*** Source material ***
theorem test_decode_STA : ([⟨0x85, .zp, 3, .staZp 0x12⟩, ⟨0x95, .zpx, 4, .staZpx 0x12⟩,
    ⟨0x8D, .abs, 4, .staAbs 0x3412⟩, ⟨0x9D, .abx, 5, .staAbx 0x3412⟩, ⟨0x99, .aby, 5, .staAby 0x3412⟩,
    ⟨0x81, .izx, 6, .staIzx 0x12⟩, ⟨0x91, .izy, 6, .staIzy 0x12⟩
    ] : List Line).all (Line.holds "STA") = true := by decide

theorem test_decode_STX : ([⟨0x86, .zp, 3, .stxZp 0x12⟩, ⟨0x96, .zpy, 4, .stxZpy 0x12⟩,
    ⟨0x8E, .abs, 4, .stxAbs 0x3412⟩] : List Line).all (Line.holds "STX") = true := by decide

theorem test_decode_STY : ([⟨0x84, .zp, 3, .styZp 0x12⟩, ⟨0x94, .zpx, 4, .styZpx 0x12⟩,
    ⟨0x8C, .abs, 4, .styAbs 0x3412⟩] : List Line).all (Line.holds "STY") = true := by decide

theorem test_decode_TAX : ([⟨0xAA, .none, 2, .tax⟩] : List Line).all (Line.holds "TAX") = true := by decide

theorem test_decode_TXA : ([⟨0x8A, .none, 2, .txa⟩] : List Line).all (Line.holds "TXA") = true := by decide

theorem test_decode_TAY : ([⟨0xA8, .none, 2, .tay⟩] : List Line).all (Line.holds "TAY") = true := by decide

theorem test_decode_TYA : ([⟨0x98, .none, 2, .tya⟩] : List Line).all (Line.holds "TYA") = true := by decide

theorem test_decode_TSX : ([⟨0xBA, .none, 2, .tsx⟩] : List Line).all (Line.holds "TSX") = true := by decide

theorem test_decode_TXS : ([⟨0x9A, .none, 2, .txs⟩] : List Line).all (Line.holds "TXS") = true := by decide

theorem test_decode_ADC : ([⟨0x69, .imm, 2, .adcImm 0x12⟩, ⟨0x65, .zp, 3, .adcZp 0x12⟩,
    ⟨0x75, .zpx, 4, .adcZpx 0x12⟩, ⟨0x6D, .abs, 4, .adcAbs 0x3412⟩, ⟨0x7D, .abx, 4, .adcAbx 0x3412⟩,
    ⟨0x79, .aby, 4, .adcAby 0x3412⟩, ⟨0x61, .izx, 6, .adcIzx 0x12⟩, ⟨0x71, .izy, 5, .adcIzy 0x12⟩
    ] : List Line).all (Line.holds "ADC") = true := by decide

theorem test_decode_SBC : ([⟨0xE9, .imm, 2, .sbcImm 0x12⟩, ⟨0xE5, .zp, 3, .sbcZp 0x12⟩,
    ⟨0xF5, .zpx, 4, .sbcZpx 0x12⟩, ⟨0xED, .abs, 4, .sbcAbs 0x3412⟩, ⟨0xFD, .abx, 4, .sbcAbx 0x3412⟩,
    ⟨0xF9, .aby, 4, .sbcAby 0x3412⟩, ⟨0xE1, .izx, 6, .sbcIzx 0x12⟩, ⟨0xF1, .izy, 5, .sbcIzy 0x12⟩
    ] : List Line).all (Line.holds "SBC") = true := by decide

theorem test_decode_AND : ([⟨0x29, .imm, 2, .andImm 0x12⟩, ⟨0x25, .zp, 3, .andZp 0x12⟩,
    ⟨0x35, .zpx, 4, .andZpx 0x12⟩, ⟨0x2D, .abs, 4, .andAbs 0x3412⟩, ⟨0x3D, .abx, 4, .andAbx 0x3412⟩,
    ⟨0x39, .aby, 4, .andAby 0x3412⟩, ⟨0x21, .izx, 6, .andIzx 0x12⟩, ⟨0x31, .izy, 5, .andIzy 0x12⟩
    ] : List Line).all (Line.holds "AND") = true := by decide

theorem test_decode_ORA : ([⟨0x09, .imm, 2, .oraImm 0x12⟩, ⟨0x05, .zp, 3, .oraZp 0x12⟩,
    ⟨0x15, .zpx, 4, .oraZpx 0x12⟩, ⟨0x0D, .abs, 4, .oraAbs 0x3412⟩, ⟨0x1D, .abx, 4, .oraAbx 0x3412⟩,
    ⟨0x19, .aby, 4, .oraAby 0x3412⟩, ⟨0x01, .izx, 6, .oraIzx 0x12⟩, ⟨0x11, .izy, 5, .oraIzy 0x12⟩
    ] : List Line).all (Line.holds "ORA") = true := by decide

theorem test_decode_EOR : ([⟨0x49, .imm, 2, .eorImm 0x12⟩, ⟨0x45, .zp, 3, .eorZp 0x12⟩,
    ⟨0x55, .zpx, 4, .eorZpx 0x12⟩, ⟨0x4D, .abs, 4, .eorAbs 0x3412⟩, ⟨0x5D, .abx, 4, .eorAbx 0x3412⟩,
    ⟨0x59, .aby, 4, .eorAby 0x3412⟩, ⟨0x41, .izx, 6, .eorIzx 0x12⟩, ⟨0x51, .izy, 5, .eorIzy 0x12⟩
    ] : List Line).all (Line.holds "EOR") = true := by decide

theorem test_decode_BIT : ([⟨0x24, .zp, 3, .bitZp 0x12⟩, ⟨0x2C, .abs, 4, .bitAbs 0x3412⟩
    ] : List Line).all (Line.holds "BIT") = true := by decide

theorem test_decode_ASL_A : ([⟨0x0A, .none, 2, .aslA⟩] : List Line).all (Line.holds "ASL A") = true := by decide

theorem test_decode_LSR_A : ([⟨0x4A, .none, 2, .lsrA⟩] : List Line).all (Line.holds "LSR A") = true := by decide

theorem test_decode_ROL_A : ([⟨0x2A, .none, 2, .rolA⟩] : List Line).all (Line.holds "ROL A") = true := by decide

theorem test_decode_ROR_A : ([⟨0x6A, .none, 2, .rorA⟩] : List Line).all (Line.holds "ROR A") = true := by decide

theorem test_decode_ASL : ([⟨0x06, .zp, 5, .aslZp 0x12⟩, ⟨0x16, .zpx, 6, .aslZpx 0x12⟩,
    ⟨0x0E, .abs, 6, .aslAbs 0x3412⟩, ⟨0x1E, .abx, 7, .aslAbx 0x3412⟩
    ] : List Line).all (Line.holds "ASL") = true := by decide

theorem test_decode_LSR : ([⟨0x46, .zp, 5, .lsrZp 0x12⟩, ⟨0x56, .zpx, 6, .lsrZpx 0x12⟩,
    ⟨0x4E, .abs, 6, .lsrAbs 0x3412⟩, ⟨0x5E, .abx, 7, .lsrAbx 0x3412⟩
    ] : List Line).all (Line.holds "LSR") = true := by decide

theorem test_decode_ROL : ([⟨0x26, .zp, 5, .rolZp 0x12⟩, ⟨0x36, .zpx, 6, .rolZpx 0x12⟩,
    ⟨0x2E, .abs, 6, .rolAbs 0x3412⟩, ⟨0x3E, .abx, 7, .rolAbx 0x3412⟩
    ] : List Line).all (Line.holds "ROL") = true := by decide

theorem test_decode_ROR : ([⟨0x66, .zp, 5, .rorZp 0x12⟩, ⟨0x76, .zpx, 6, .rorZpx 0x12⟩,
    ⟨0x6E, .abs, 6, .rorAbs 0x3412⟩, ⟨0x7E, .abx, 7, .rorAbx 0x3412⟩
    ] : List Line).all (Line.holds "ROR") = true := by decide

theorem test_decode_INC : ([⟨0xE6, .zp, 5, .incZp 0x12⟩, ⟨0xF6, .zpx, 6, .incZpx 0x12⟩,
    ⟨0xEE, .abs, 6, .incAbs 0x3412⟩, ⟨0xFE, .abx, 7, .incAbx 0x3412⟩
    ] : List Line).all (Line.holds "INC") = true := by decide

theorem test_decode_DEC : ([⟨0xC6, .zp, 5, .decZp 0x12⟩, ⟨0xD6, .zpx, 6, .decZpx 0x12⟩,
    ⟨0xCE, .abs, 6, .decAbs 0x3412⟩, ⟨0xDE, .abx, 7, .decAbx 0x3412⟩
    ] : List Line).all (Line.holds "DEC") = true := by decide

theorem test_decode_INX : ([⟨0xE8, .none, 2, .inx⟩] : List Line).all (Line.holds "INX") = true := by decide

theorem test_decode_INY : ([⟨0xC8, .none, 2, .iny⟩] : List Line).all (Line.holds "INY") = true := by decide

theorem test_decode_DEX : ([⟨0xCA, .none, 2, .dex⟩] : List Line).all (Line.holds "DEX") = true := by decide

theorem test_decode_DEY : ([⟨0x88, .none, 2, .dey⟩] : List Line).all (Line.holds "DEY") = true := by decide

theorem test_decode_CMP : ([⟨0xC9, .imm, 2, .cmpImm 0x12⟩, ⟨0xC5, .zp, 3, .cmpZp 0x12⟩,
    ⟨0xD5, .zpx, 4, .cmpZpx 0x12⟩, ⟨0xCD, .abs, 4, .cmpAbs 0x3412⟩, ⟨0xDD, .abx, 4, .cmpAbx 0x3412⟩,
    ⟨0xD9, .aby, 4, .cmpAby 0x3412⟩, ⟨0xC1, .izx, 6, .cmpIzx 0x12⟩, ⟨0xD1, .izy, 5, .cmpIzy 0x12⟩
    ] : List Line).all (Line.holds "CMP") = true := by decide

theorem test_decode_CPX : ([⟨0xE0, .imm, 2, .cpxImm 0x12⟩, ⟨0xE4, .zp, 3, .cpxZp 0x12⟩,
    ⟨0xEC, .abs, 4, .cpxAbs 0x3412⟩] : List Line).all (Line.holds "CPX") = true := by decide

theorem test_decode_CPY : ([⟨0xC0, .imm, 2, .cpyImm 0x12⟩, ⟨0xC4, .zp, 3, .cpyZp 0x12⟩,
    ⟨0xCC, .abs, 4, .cpyAbs 0x3412⟩] : List Line).all (Line.holds "CPY") = true := by decide

theorem test_decode_JMP : ([⟨0x4C, .abs, 3, .jmpAbs 0x3412⟩, ⟨0x6C, .ind, 5, .jmpInd 0x3412⟩
    ] : List Line).all (Line.holds "JMP") = true := by decide

theorem test_decode_JSR : ([⟨0x20, .abs, 6, .jsr 0x3412⟩] : List Line).all (Line.holds "JSR") = true := by decide

theorem test_decode_RTS : ([⟨0x60, .none, 6, .rts⟩] : List Line).all (Line.holds "RTS") = true := by decide

theorem test_decode_RTI : ([⟨0x40, .none, 6, .rti⟩] : List Line).all (Line.holds "RTI") = true := by decide

theorem test_decode_BPL : ([⟨0x10, .rel, 2, .bpl 0x12⟩] : List Line).all (Line.holds "BPL") = true := by decide

theorem test_decode_BMI : ([⟨0x30, .rel, 2, .bmi 0x12⟩] : List Line).all (Line.holds "BMI") = true := by decide

theorem test_decode_BVC : ([⟨0x50, .rel, 2, .bvc 0x12⟩] : List Line).all (Line.holds "BVC") = true := by decide

theorem test_decode_BVS : ([⟨0x70, .rel, 2, .bvs 0x12⟩] : List Line).all (Line.holds "BVS") = true := by decide

theorem test_decode_BCC : ([⟨0x90, .rel, 2, .bcc 0x12⟩] : List Line).all (Line.holds "BCC") = true := by decide

theorem test_decode_BCS : ([⟨0xB0, .rel, 2, .bcs 0x12⟩] : List Line).all (Line.holds "BCS") = true := by decide

theorem test_decode_BNE : ([⟨0xD0, .rel, 2, .bne 0x12⟩] : List Line).all (Line.holds "BNE") = true := by decide

theorem test_decode_BEQ : ([⟨0xF0, .rel, 2, .beq 0x12⟩] : List Line).all (Line.holds "BEQ") = true := by decide

theorem test_decode_BRK : ([⟨0x00, .none, 7, .brk⟩] : List Line).all (Line.holds "BRK") = true := by decide

theorem test_decode_NOP : ([⟨0xEA, .none, 2, .nop⟩] : List Line).all (Line.holds "NOP") = true := by decide

theorem test_decode_CLC : ([⟨0x18, .none, 2, .clc⟩] : List Line).all (Line.holds "CLC") = true := by decide

theorem test_decode_SEC : ([⟨0x38, .none, 2, .sec⟩] : List Line).all (Line.holds "SEC") = true := by decide

theorem test_decode_CLI : ([⟨0x58, .none, 2, .cli⟩] : List Line).all (Line.holds "CLI") = true := by decide

theorem test_decode_SEI : ([⟨0x78, .none, 2, .sei⟩] : List Line).all (Line.holds "SEI") = true := by decide

theorem test_decode_CLV : ([⟨0xB8, .none, 2, .clv⟩] : List Line).all (Line.holds "CLV") = true := by decide

theorem test_decode_CLD : ([⟨0xD8, .none, 2, .cld⟩] : List Line).all (Line.holds "CLD") = true := by decide

theorem test_decode_SED : ([⟨0xF8, .none, 2, .sed⟩] : List Line).all (Line.holds "SED") = true := by decide

theorem test_decode_PHA : ([⟨0x48, .none, 3, .pha⟩] : List Line).all (Line.holds "PHA") = true := by decide

theorem test_decode_PLA : ([⟨0x68, .none, 4, .pla⟩] : List Line).all (Line.holds "PLA") = true := by decide

theorem test_decode_PHP : ([⟨0x08, .none, 3, .php⟩] : List Line).all (Line.holds "PHP") = true := by decide

theorem test_decode_PLP : ([⟨0x28, .none, 4, .plp⟩] : List Line).all (Line.holds "PLP") = true := by decide

theorem test_decode_SLO : ([⟨0x07, .zp, 5, .sloZp 0x12⟩, ⟨0x17, .zpx, 6, .sloZpx 0x12⟩,
    ⟨0x0F, .abs, 6, .sloAbs 0x3412⟩, ⟨0x1F, .abx, 7, .sloAbx 0x3412⟩, ⟨0x1B, .aby, 7, .sloAby 0x3412⟩,
    ⟨0x03, .izx, 8, .sloIzx 0x12⟩, ⟨0x13, .izy, 8, .sloIzy 0x12⟩
    ] : List Line).all (Line.holds "SLO") = true := by decide

theorem test_decode_RLA : ([⟨0x27, .zp, 5, .rlaZp 0x12⟩, ⟨0x37, .zpx, 6, .rlaZpx 0x12⟩,
    ⟨0x2F, .abs, 6, .rlaAbs 0x3412⟩, ⟨0x3F, .abx, 7, .rlaAbx 0x3412⟩, ⟨0x3B, .aby, 7, .rlaAby 0x3412⟩,
    ⟨0x23, .izx, 8, .rlaIzx 0x12⟩, ⟨0x33, .izy, 8, .rlaIzy 0x12⟩
    ] : List Line).all (Line.holds "RLA") = true := by decide

theorem test_decode_SRE : ([⟨0x47, .zp, 5, .sreZp 0x12⟩, ⟨0x57, .zpx, 6, .sreZpx 0x12⟩,
    ⟨0x4F, .abs, 6, .sreAbs 0x3412⟩, ⟨0x5F, .abx, 7, .sreAbx 0x3412⟩, ⟨0x5B, .aby, 7, .sreAby 0x3412⟩,
    ⟨0x43, .izx, 8, .sreIzx 0x12⟩, ⟨0x53, .izy, 8, .sreIzy 0x12⟩
    ] : List Line).all (Line.holds "SRE") = true := by decide

theorem test_decode_RRA : ([⟨0x67, .zp, 5, .rraZp 0x12⟩, ⟨0x77, .zpx, 6, .rraZpx 0x12⟩,
    ⟨0x6F, .abs, 6, .rraAbs 0x3412⟩, ⟨0x7F, .abx, 7, .rraAbx 0x3412⟩, ⟨0x7B, .aby, 7, .rraAby 0x3412⟩,
    ⟨0x63, .izx, 8, .rraIzx 0x12⟩, ⟨0x73, .izy, 8, .rraIzy 0x12⟩
    ] : List Line).all (Line.holds "RRA") = true := by decide

theorem test_decode_DCP : ([⟨0xC7, .zp, 5, .dcpZp 0x12⟩, ⟨0xD7, .zpx, 6, .dcpZpx 0x12⟩,
    ⟨0xCF, .abs, 6, .dcpAbs 0x3412⟩, ⟨0xDF, .abx, 7, .dcpAbx 0x3412⟩, ⟨0xDB, .aby, 7, .dcpAby 0x3412⟩,
    ⟨0xC3, .izx, 8, .dcpIzx 0x12⟩, ⟨0xD3, .izy, 8, .dcpIzy 0x12⟩
    ] : List Line).all (Line.holds "DCP") = true := by decide

theorem test_decode_ISC : ([⟨0xE7, .zp, 5, .iscZp 0x12⟩, ⟨0xF7, .zpx, 6, .iscZpx 0x12⟩,
    ⟨0xEF, .abs, 6, .iscAbs 0x3412⟩, ⟨0xFF, .abx, 7, .iscAbx 0x3412⟩, ⟨0xFB, .aby, 7, .iscAby 0x3412⟩,
    ⟨0xE3, .izx, 8, .iscIzx 0x12⟩, ⟨0xF3, .izy, 8, .iscIzy 0x12⟩
    ] : List Line).all (Line.holds "ISC") = true := by decide

theorem test_decode_SAX : ([⟨0x87, .zp, 3, .saxZp 0x12⟩, ⟨0x97, .zpy, 4, .saxZpy 0x12⟩,
    ⟨0x8F, .abs, 4, .saxAbs 0x3412⟩, ⟨0x83, .izx, 6, .saxIzx 0x12⟩
    ] : List Line).all (Line.holds "SAX") = true := by decide

theorem test_decode_LAX : ([⟨0xA7, .zp, 3, .laxZp 0x12⟩, ⟨0xB7, .zpy, 4, .laxZpy 0x12⟩,
    ⟨0xAF, .abs, 4, .laxAbs 0x3412⟩, ⟨0xBF, .aby, 4, .laxAby 0x3412⟩, ⟨0xA3, .izx, 6, .laxIzx 0x12⟩,
    ⟨0xB3, .izy, 5, .laxIzy 0x12⟩] : List Line).all (Line.holds "LAX") = true := by decide

theorem test_decode_ANC : ([⟨0x0B, .imm, 2, .ancImm0B 0x12⟩, ⟨0x2B, .imm, 2, .ancImm2B 0x12⟩
    ] : List Line).all (Line.holds "ANC") = true := by decide

theorem test_decode_ALR : ([⟨0x4B, .imm, 2, .alrImm 0x12⟩] : List Line).all (Line.holds "ALR") = true := by decide

theorem test_decode_ARR : ([⟨0x6B, .imm, 2, .arrImm 0x12⟩] : List Line).all (Line.holds "ARR") = true := by decide

theorem test_decode_AXS : ([⟨0xCB, .imm, 2, .axsImm 0x12⟩] : List Line).all (Line.holds "AXS") = true := by decide

theorem test_decode_SHY : ([⟨0x9C, .abx, 5, .shyAbx 0x3412⟩] : List Line).all (Line.holds "SHY") = true := by decide

theorem test_decode_SHX : ([⟨0x9E, .aby, 5, .shxAby 0x3412⟩] : List Line).all (Line.holds "SHX") = true := by decide

theorem test_decode_SBC_second : ([⟨0xEB, .imm, 2, .sbcImmEB 0x12⟩
    ] : List Line).all (Line.holds "SBC") = true := by decide

theorem test_decode_NOP_none : ([⟨0x1A, .none, 2, .nop1A⟩, ⟨0x3A, .none, 2, .nop3A⟩, ⟨0x5A, .none, 2, .nop5A⟩,
    ⟨0x7A, .none, 2, .nop7A⟩, ⟨0xDA, .none, 2, .nopDA⟩, ⟨0xFA, .none, 2, .nopFA⟩
    ] : List Line).all (Line.holds "NOP") = true := by decide

theorem test_decode_NOP_imm : ([⟨0x80, .imm, 2, .nopImm80 0x12⟩, ⟨0x82, .imm, 2, .nopImm82 0x12⟩,
    ⟨0x89, .imm, 2, .nopImm89 0x12⟩, ⟨0xC2, .imm, 2, .nopImmC2 0x12⟩, ⟨0xE2, .imm, 2, .nopImmE2 0x12⟩
    ] : List Line).all (Line.holds "NOP") = true := by decide

theorem test_decode_NOP_zp : ([⟨0x04, .zp, 3, .nopZp04 0x12⟩, ⟨0x44, .zp, 3, .nopZp44 0x12⟩,
    ⟨0x64, .zp, 3, .nopZp64 0x12⟩] : List Line).all (Line.holds "NOP") = true := by decide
***
What this task involves
Return only the stretch of the material above from the line holding "theorem test_decode_BCC : ([⟨0x90, .rel, 2, .bcc" through the line holding "theorem test_decode_PLA : ([⟨0x68, .none, 4, .pla⟩]", copied exactly.

Your solution
theorem test_decode_BCC : ([⟨0x90, .rel, 2, .bcc 0x12⟩] : List Line).all (Line.holds "BCC") = true := by decide

theorem test_decode_BCS : ([⟨0xB0, .rel, 2, .bcs 0x12⟩] : List Line).all (Line.holds "BCS") = true := by decide

theorem test_decode_BNE : ([⟨0xD0, .rel, 2, .bne 0x12⟩] : List Line).all (Line.holds "BNE") = true := by decide

theorem test_decode_BEQ : ([⟨0xF0, .rel, 2, .beq 0x12⟩] : List Line).all (Line.holds "BEQ") = true := by decide

theorem test_decode_BRK : ([⟨0x00, .none, 7, .brk⟩] : List Line).all (Line.holds "BRK") = true := by decide

theorem test_decode_NOP : ([⟨0xEA, .none, 2, .nop⟩] : List Line).all (Line.holds "NOP") = true := by decide

theorem test_decode_CLC : ([⟨0x18, .none, 2, .clc⟩] : List Line).all (Line.holds "CLC") = true := by decide

theorem test_decode_SEC : ([⟨0x38, .none, 2, .sec⟩] : List Line).all (Line.holds "SEC") = true := by decide

theorem test_decode_CLI : ([⟨0x58, .none, 2, .cli⟩] : List Line).all (Line.holds "CLI") = true := by decide

theorem test_decode_SEI : ([⟨0x78, .none, 2, .sei⟩] : List Line).all (Line.holds "SEI") = true := by decide

theorem test_decode_CLV : ([⟨0xB8, .none, 2, .clv⟩] : List Line).all (Line.holds "CLV") = true := by decide

theorem test_decode_CLD : ([⟨0xD8, .none, 2, .cld⟩] : List Line).all (Line.holds "CLD") = true := by decide

theorem test_decode_SED : ([⟨0xF8, .none, 2, .sed⟩] : List Line).all (Line.holds "SED") = true := by decide

theorem test_decode_PHA : ([⟨0x48, .none, 3, .pha⟩] : List Line).all (Line.holds "PHA") = true := by decide

theorem test_decode_PLA : ([⟨0x68, .none, 4, .pla⟩] : List Line).all (Line.holds "PLA") = true := by decide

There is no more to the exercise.